● **TASK DETAILS**
From the line that contains "0x4 => .decrypt" to the last line of the records below, copy everything exactly, both ends included.

RECORDS FOR THIS EXERCISE below:

-- ==== Sys2Proof/Decode.lean ====
section
/-! DEFINITION. Decoding of a command word, and the encoder (30_encoding.md R90, R91, R93, R94).
Every 32-bit word decodes: an illegal one to `illegal`. What the decoder rejects, by name, is a
transfer that is too short to be a word. -/

namespace Sys2Proof

/-- The field OP of a command word (R90). -/
def opField (c : Word) : Nibble := c.extractLsb' 0 4

/-- The field RSVD of a command word (R90). -/
def rsvdField (c : Word) : BitVec 28 := c.extractLsb' 4 28

/-- The command a word stands for (R91; the legality check and the case of R105). -/
def decodeWord (c : Word) : Instr :=
  if rsvdField c = 0 then
    match (opField c).toNat with
    | 0x0 => .nop
    | 0x1 => .loadKey
    | 0x2 => .deleteKey
    | 0x3 => .encrypt
    | 0x4 => .decrypt
    | 0x5 => .compress
    | 0x6 => .sbox
    | _ => .illegal c
  else .illegal c

/-- A word from its four byte lanes, lane 0 in bits [7:0] (R63). -/
def wordOfLanes (b0 b1 b2 b3 : Byte) : Word := b3 ++ b2 ++ b1 ++ b0

/-- The byte lanes of a word, lane 0 first (R63). -/
def lanesOfWord (w : Word) : List Byte :=
  [w.extractLsb' 0 8, w.extractLsb' 8 8, w.extractLsb' 16 8, w.extractLsb' 24 8]

/-- Why the decoder rejects a sequence of byte lanes. -/
inductive DecodeError where
  /-- Fewer than the four lanes of the one 32-bit write that carries a command (R95). Safe: the bus
  answers such a write with a bus error and no command is issued (R62). -/
  | notAWholeWord
  deriving DecidableEq, Repr

/-- One command from a sequence of byte lanes, with the lanes that follow it. Every command is
exactly one 32-bit word (R90, R95). -/
def decodeLanes : List Byte → Except DecodeError (Instr × List Byte)
  | b0 :: b1 :: b2 :: b3 :: rest => .ok (decodeWord (wordOfLanes b0 b1 b2 b3), rest)
  | _ => .error .notAWholeWord

/-- The command word of a well-formed command (R91). -/
def encode : Instr → Word
  | .nop => 0x00000000#32
  | .loadKey => 0x00000001#32
  | .deleteKey => 0x00000002#32
  | .encrypt => 0x00000003#32
  | .decrypt => 0x00000004#32
  | .compress => 0x00000005#32
  | .sbox => 0x00000006#32
  | .illegal c => c

/-- The byte lanes of a command's word (R63, R95). -/
def encodeLanes (i : Instr) : List Byte := lanesOfWord (encode i)

/-- The command word whose low `nbits` bits are those of `w` and whose other bits are 0. -/
def tableWord (nbits w : Nat) : Word := BitVec.ofNat 32 (w % 2 ^ nbits)

/-- What the decoder reads from the lanes of that command word. -/
def decodeTableWord (nbits w : Nat) : Option Instr :=
  match decodeLanes (lanesOfWord (tableWord nbits w)) with
  | .ok (i, _) => some i
  | .error _ => none

end Sys2Proof
end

End of RECORDS FOR THIS EXERCISE.

● **TASK SOLUTION**
    | 0x4 => .decrypt
    | 0x5 => .compress
    | 0x6 => .sbox
    | _ => .illegal c
  else .illegal c

/-- A word from its four byte lanes, lane 0 in bits [7:0] (R63). -/
def wordOfLanes (b0 b1 b2 b3 : Byte) : Word := b3 ++ b2 ++ b1 ++ b0

/-- The byte lanes of a word, lane 0 first (R63). -/
def lanesOfWord (w : Word) : List Byte :=
  [w.extractLsb' 0 8, w.extractLsb' 8 8, w.extractLsb' 16 8, w.extractLsb' 24 8]

/-- Why the decoder rejects a sequence of byte lanes. -/
inductive DecodeError where
  /-- Fewer than the four lanes of the one 32-bit write that carries a command (R95). Safe: the bus
  answers such a write with a bus error and no command is issued (R62). -/
  | notAWholeWord
  deriving DecidableEq, Repr

/-- One command from a sequence of byte lanes, with the lanes that follow it. Every command is
exactly one 32-bit word (R90, R95). -/
def decodeLanes : List Byte → Except DecodeError (Instr × List Byte)
  | b0 :: b1 :: b2 :: b3 :: rest => .ok (decodeWord (wordOfLanes b0 b1 b2 b3), rest)
  | _ => .error .notAWholeWord

/-- The command word of a well-formed command (R91). -/
def encode : Instr → Word
  | .nop => 0x00000000#32
  | .loadKey => 0x00000001#32
  | .deleteKey => 0x00000002#32
  | .encrypt => 0x00000003#32
  | .decrypt => 0x00000004#32
  | .compress => 0x00000005#32
  | .sbox => 0x00000006#32
  | .illegal c => c

/-- The byte lanes of a command's word (R63, R95). -/
def encodeLanes (i : Instr) : List Byte := lanesOfWord (encode i)

/-- The command word whose low `nbits` bits are those of `w` and whose other bits are 0. -/
def tableWord (nbits w : Nat) : Word := BitVec.ofNat 32 (w % 2 ^ nbits)

/-- What the decoder reads from the lanes of that command word. -/
def decodeTableWord (nbits w : Nat) : Option Instr :=
  match decodeLanes (lanesOfWord (tableWord nbits w)) with
  | .ok (i, _) => some i
  | .error _ => none

end Sys2Proof
end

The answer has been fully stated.